I've mentioned before that Jerry Brown, current Oakland mayor and former California governor, was rumored to be looking at a 2006 run for California attorney general, the state's chief law-enforcement official.
It looks like those plans are taking shape. I just received an invitation to a fundraising cocktail party and reception for the mayor in San Francisco on June 30. It's hosted by Ann and Gordon Getty.
I'm not going to be able to make it myself. But, if anyone who expects to be in San Francisco at that time has $1,000 as a minimum contribution they are interested in contributing to the Brown for Attorney General campaign, you can get more information at (415) 346-6681.
I'm very glad to see that Brown plans to stay involved in public life beyond his current term as Oakland mayor.
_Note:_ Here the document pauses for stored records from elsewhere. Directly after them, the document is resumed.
-- ==== Sys2Proof/Tests/Slice0.lean ====
section
/-! SUPPORT. Own tests: ill-formed commands, examples of the spec, and for every statement with hypotheses
states and operands that meet them, clause by clause at the boundaries. -/

namespace Sys2Proof.Tests

open Sys2Proof Sys2Proof.Machine

-- One proof after another: side by side, their stacks together pass the sandbox's memory.
set_option Elab.async false

/-! ## Small states -/

/-- Power-on with an image that JOIN accepts: station 9, line 0 to train 0 and line 1 to train 1. -/
def imaged : State :=
  let s := State.reset
  { s with image := { s.image with
    station := { s.image.station with number := 9 }
    lines := (s.image.lines.set 0 { settleTime := 0, rest := false, owner := .train 0 }).set 1
      { settleTime := 0, rest := false, owner := .train 1 }
    trains := s.image.trains.set 1 { line := 1, period := 2, width := 1, count := 0 } } }

/-- Joined, in a link state and a bus phase. -/
def joined (st : LinkState) (ph : BusPhase) : State :=
  imaged.applyImage.setLc { LinkController.reset with state := st, phase := ph, station := 9 }

/-- ACTIVE on an idle bus. -/
def active : State := joined .active .idle

def slotIn (st : SlotState) (k : SlotKind) : State :=
  active.setSlot 7 { Slot.reset with state := st, kind := k }

def callIn (st : CallState) : State := active.setCall 7 { CallEntry.freeWith 3 with state := st }

def oblIn (st : OblState) : State := active.setObl 7 { Obligation.free with state := st }

def armIn (st : ArmState) : State := active.setRun 23 { ReactionRun.reset with arm := st }

/-- No call entry is FREE. -/
def noCalls : State :=
  { active with cu := Vector.replicate 8 { CallEntry.freeWith 0 with state := .settled } }

/-- A port phase. -/
def port (p : PortPhase) : State := { active with hp := { active.hp with phase := p, hso := some 0 } }

/-- A line event that waits, in a link state and a bus phase. -/
def waits (e : LineEvent) (st : LinkState) (ph : BusPhase) : State :=
  (joined st ph).setLc { (joined st ph).lc with due := [e] }

/-- Entry 23 with this action on target `t`. -/
def acts (a : ActionKind) (t : Byte) (p : BitVec 16) : State :=
  { active with re := { active.re with
    defs := active.re.defs.set 23 { ReactionDef.reset with action := a, target := t, parameter := p } } }

/-! ## Well-formed commands (R193, R209) -/

theorem test_wf_refuses_table_code : Instr.wf (.unknownCommand 0x01) = false := by decide

theorem test_wf_refuses_last_table_code : Instr.wf (.unknownCommand 0x53) = false := by decide

theorem test_wf_takes_code_outside_table : Instr.wf (.unknownCommand 0x09) = true := by decide

/-! ## Examples -/

/-- Call tags of the spec's examples: caller × 64 + index × 8 + generation (R85). -/
theorem test_tag_topics : CallTag.topic { caller := 9, index := 4, generation := 2 } = 0x262
    ∧ CallTag.topic { caller := 12, index := 0, generation := 5 } = 0x305 := by decide

/-- The check of nine ASCII digits with this polynomial and preset (R10). -/
theorem test_crc : crcOf (([0x31, 0x32, 0x33, 0x34, 0x35, 0x36, 0x37, 0x38, 0x39] : List Nat).map
    (bitsOf 8)).flatten = 0x29B1 := by decide +kernel

/-- Response bytes: ACCEPT from 9 is 0x09, BUSY from 9 is 0x49 (R208). -/
theorem test_response_bytes : responseByte false 9 = 0x09 ∧ responseByte true 9 = 0x49 := by decide

/-- The longest command's bytes come back as the command (R209). -/
theorem test_slot_write_bytes : decodeCommand [0x10, 1, 2, 0, 0x01, 0x23, 0, 0, 1, 0xAB, 0, 0, 0, 0, 0, 0, 0]
    = some (.slotWrite 1 2 0 0x123 0 1 #v[0xAB, 0, 0, 0, 0, 0, 0, 0]) := by decide

/-- Power-on, an empty slot requested: the reply is STATE, three bytes (R47, R195). -/
theorem test_first_step : ∃ t, step { State.reset with pending := [.slotRequest 0] } = .next t
    ∧ t.hp.phase = .reply [0x83, 0, 0] := ⟨_, rfl, by decide +kernel⟩

/-- The last parameter byte of SLOT REQUEST takes it (R193, R194). -/
theorem test_last_byte_takes : ∃ t, exec (.byteCompletes 0)
    { State.reset with hp := { State.reset.hp with phase := .parameters [0x11], hso := some 0 } } = .next t
    ∧ t.hp.phase = .reply [0x83, 0, 0] := ⟨_, rfl, by decide +kernel⟩

/-- JOIN at power-on: CONFIG_ERROR, three bytes, STATION entry 0, NUMBER_UNSET (R188, R189). -/
theorem test_join_station : ∃ t, exec .join State.reset = .next t
    ∧ t.hp.phase = .reply [0x86, 0, 3, 0, 0, 1] := ⟨_, rfl, by decide +kernel⟩

/-- JOIN with a FINISH on a filter without ENROL in entry 23: REACTION entry 23, FINISH_FILTER. -/
theorem test_join_finish :
    let s := { imaged with re := { imaged.re with
      defs := imaged.re.defs.set 23 { ReactionDef.reset with action := .finish, target := 15 } } }
    s.failures = [{ kind := 7, index := 23, reason := 11 }] := by decide +kernel

/-- With RESET held low a command is not taken, and after it HCS low makes the port wait (R197). -/
theorem test_reset_held : exec .join (State.reset.deviceReset true true) = .next (State.reset.deviceReset true true)
    ∧ (State.reset.deviceReset false true).hp.phase = .trailing := ⟨rfl, by decide +kernel⟩

/-! ## Witnesses: the queue and the host port -/

theorem test_step_hypotheses : ({ State.reset with pending := [.join] } : State).pending = [.join]
    ∧ State.reset.pending = [] := by decide

theorem test_port_hypotheses : active.hp.phase = .deselected ∧ (port .command).hp.phase ≠ .deselected
    ∧ (port .command).hp.phase ≠ .inReset ∧ (active.deviceReset true false).hp.phase = .inReset
    ∧ (port .command).hp.resetOrdered = false
    ∧ ({ port .trailing with hp := { (port .trailing).hp with resetOrdered := true } } : State).hp.resetOrdered
      = true := by decide +kernel

theorem test_byte_hypotheses : paramCount 0x11 = some 1 ∧ paramCount 0x10 = some 16 ∧ paramCount 0x3A = some 4
    ∧ ([1, 2] : List Byte).length + 1 < 4 ∧ ([1, 2, 3] : List Byte).length + 1 = 4 ∧ paramCount 0 = none
    ∧ paramCount 0x01 = some 0 ∧ (port (.parameters [0x3A, 1, 2])).hp.phase = .parameters [0x3A, 1, 2]
    ∧ (port (.reply [1])).hp.phase = .reply [1] ∧ (port (.reply [1, 2])).hp.phase = .reply [1, 2]
    ∧ (port .trailing).hp.phase = .trailing ∧ (port .command).hp.phase = .command
    ∧ encodeCommand .join = some [0x01] ∧ (port (.parameters [0x3A, 3, 0, 0])).hp.phase = .parameters [0x3A, 3, 0, 0]
    ∧ encodeCommand (.timerLimit 3 1) = some ([0x3A, 3, 0, 0] ++ [1]) := by decide +kernel

/-- A port that is DESELECTED or in COMMAND is ready for every host command. -/
theorem test_ready {c : Instr} {s : State} (h : s.hp.phase = .deselected ∨ s.hp.phase = .command)
    (hc : (encodeCommand c).isSome = true) : s.ready c := by
  obtain ⟨bytes, hb⟩ := Option.isSome_iff_exists.mp hc
  exact ⟨bytes, hb, by rcases h with h | h <;> rw [h] <;> rfl⟩

/-- A port that has read all of TIMER LIMIT but its last byte is ready for it. -/
theorem test_ready_last_byte : (port (.parameters [0x3A, 3, 0, 0])).ready (.timerLimit 3 1) :=
  ⟨_, rfl, by decide⟩

theorem test_transaction_hypotheses : paramCount 0x09 = none ∧ (PortPhase.accepts [0x09] .command) = true
    ∧ (PortPhase.accepts [0x09] .trailing) = false ∧ encodeCommand .join = some [0x01]
    ∧ (PortPhase.accepts [0x01] (.parameters [0x3A, 3])) = false ∧ (port .trailing).hp.phase ≠ .inReset := by
  decide +kernel

/-! ## Witnesses: LOAD and JOIN -/

theorem test_load_judged_hypotheses : active.lc.state ≠ .config ∧ State.reset.lc.state = .config
    ∧ 8 ≤ (8 : Byte).toNat ∧ entryCount 0 = some 1 ∧ 1 ≤ (1 : Byte).toNat ∧ entryCount 7 = some 24
    ∧ 24 ≤ (24 : Byte).toNat := by decide +kernel

/-- STATION fields at their upper and lower ends, and one value beyond each. -/
theorem test_load_station_hypotheses : BusRate.ofCode 3 = some .k500 ∧ BusRate.ofCode 4 = none
    ∧ (63 : Byte).toNat ≤ 63 ∧ 63 < (64 : Byte).toNat ∧ (7 : Byte).toNat ≤ 7 ∧ 7 < (8 : Byte).toNat
    ∧ (15 : Byte).toNat ≤ 15 ∧ 15 < (16 : Byte).toNat ∧ 32 ≤ (0 : Byte).toNat * 256 + (32 : Byte).toNat
    ∧ (0 : Byte).toNat * 256 + (31 : Byte).toNat < 32 := by decide

theorem test_load_entry_hypotheses : (3 : Byte).toNat = (3 : Fin 4).val ∧ (15 : Byte).toNat = (15 : Fin 16).val
    ∧ (7 : Byte).toNat = (7 : Fin 8).val ∧ (1 : Byte).toNat = (1 : Fin 2).val
    ∧ (23 : Byte).toNat = (23 : Fin 24).val ∧ Owner.ofCode 2 = some (.train 1) ∧ (1 : Byte).toNat ≤ 1
    ∧ 2 < (3 : Byte).toNat ∧ 1 < (2 : Byte).toNat := by decide

theorem test_join_hypotheses : State.reset.failures ≠ [] ∧ imaged.failures = []
    ∧ imaged.lc.state = .config ∧ (joined .offline .out).lc.state = .offline ∧ active.lc.state = .active := by
  decide +kernel

/-- One CALL slot in PENDING, bound to call entry 5. -/
def bound : State :=
  (active.setSlot 2
    { Slot.reset with state := .pending, kind := .call, deadline := 1, call := some (5, 1) }).setCall 5
    { CallEntry.freeWith 1 with state := .reserved, slot := some 2, deadline := 1 }

theorem test_leave_hypotheses : bound.follows ∧ bound.BindingInv :=
  ⟨.inr (.inl rfl), ⟨by unfold Slot.binds; decide +kernel, by unfold Slot.binds; decide +kernel⟩⟩

theorem test_hold_hypotheses : active.lc.state = .active ∧ (joined .quiet .idle).lc.state ≠ .active := by
  decide +kernel

/-! ## Witnesses: ranges and reads -/

theorem test_index_hypotheses : Instr.member (.slotRead 8) = some (8, 8) ∧ 8 ≤ (8 : Byte).toNat
    ∧ Instr.member (.reactArm 24) = some (24, 24) ∧ 6 < (7 : Byte).toNat
    ∧ Instr.member (.timerLimit 3 1) = some (3, 4) ∧ (3 : Byte).toNat < 4
    ∧ Instr.afterJoin (.timerLimit 3 1) = true ∧ Instr.afterJoin (.trainStop 1) = true
    ∧ State.reset.lc.state = .config := by decide

theorem test_limit_hypothesis : ∀ x : Byte, Instr.timerLimit 3 1 ≠ .timerLimit x 0 := by
  intro x h; cases h

/-- One record, and two. -/
def record : RxRecord where
  filter := 0
  kind := .cue
  priority := 0
  topic := 0
  source := 1
  data := []
  endedAt := 0
  responses := none

theorem test_queue_hypotheses : active.rq = [] ∧ ({ active with rq := [record] } : State).rq = record :: []
    ∧ ({ active with rq := [record, record] } : State).rq = record :: [record] := by decide +kernel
He's been a very good mayor, too. It's an unusual role for a former governor to take on. But Brown has a Zen approach of "living in the moment." And when your "moment" is being mayor, you focus on doing mayor stuff as well as you can.
One presumes at that price that the hors d'oeuvres will be outstanding. And it doesn't say "no host bar," so presumably drinks are free. It's probably not the kind of party where you want to get rip-roaring drunk, though.
I've been a Jerry Brown fan for a while. In fact, I even made a cameo appearance in this 2000 New York Times article about him: Intellectual Forum Brings Jerry Brown to the Table 09/17/2000.
The seminars, alternately resembling town meetings and academic encounter groups complete with surreptitious doodling, have been drawing an eclectic following, from faithful students of Mr. [Ivan] Illich, the author of the 1970 book "Deschooling Society," which influenced the home- schooling movement, to people like Bruce Miller, a banker, who says he finds the subjects, which focus on civic engagement, "provocative."
"It's just like college," Mr. Miller said, "except that you don't have to write papers."
The Table has also attracted plenty of interlopers from nearby Berkeley, including Debbie Moore, organizer of the ninth annual Nude and Breast Freedom Parade to be held on Sunday in Peoples Park, who believes that the presence of nude bodies can soften cities and "tenderize the sidewalk," she said.
Yep, that's me. Right between the home schoolers and the Berkeley nudists.
And, no, I don't think I appear in the picture. That's Jerry at the far end of the table in the library at the converted warehouse where he lived until recently.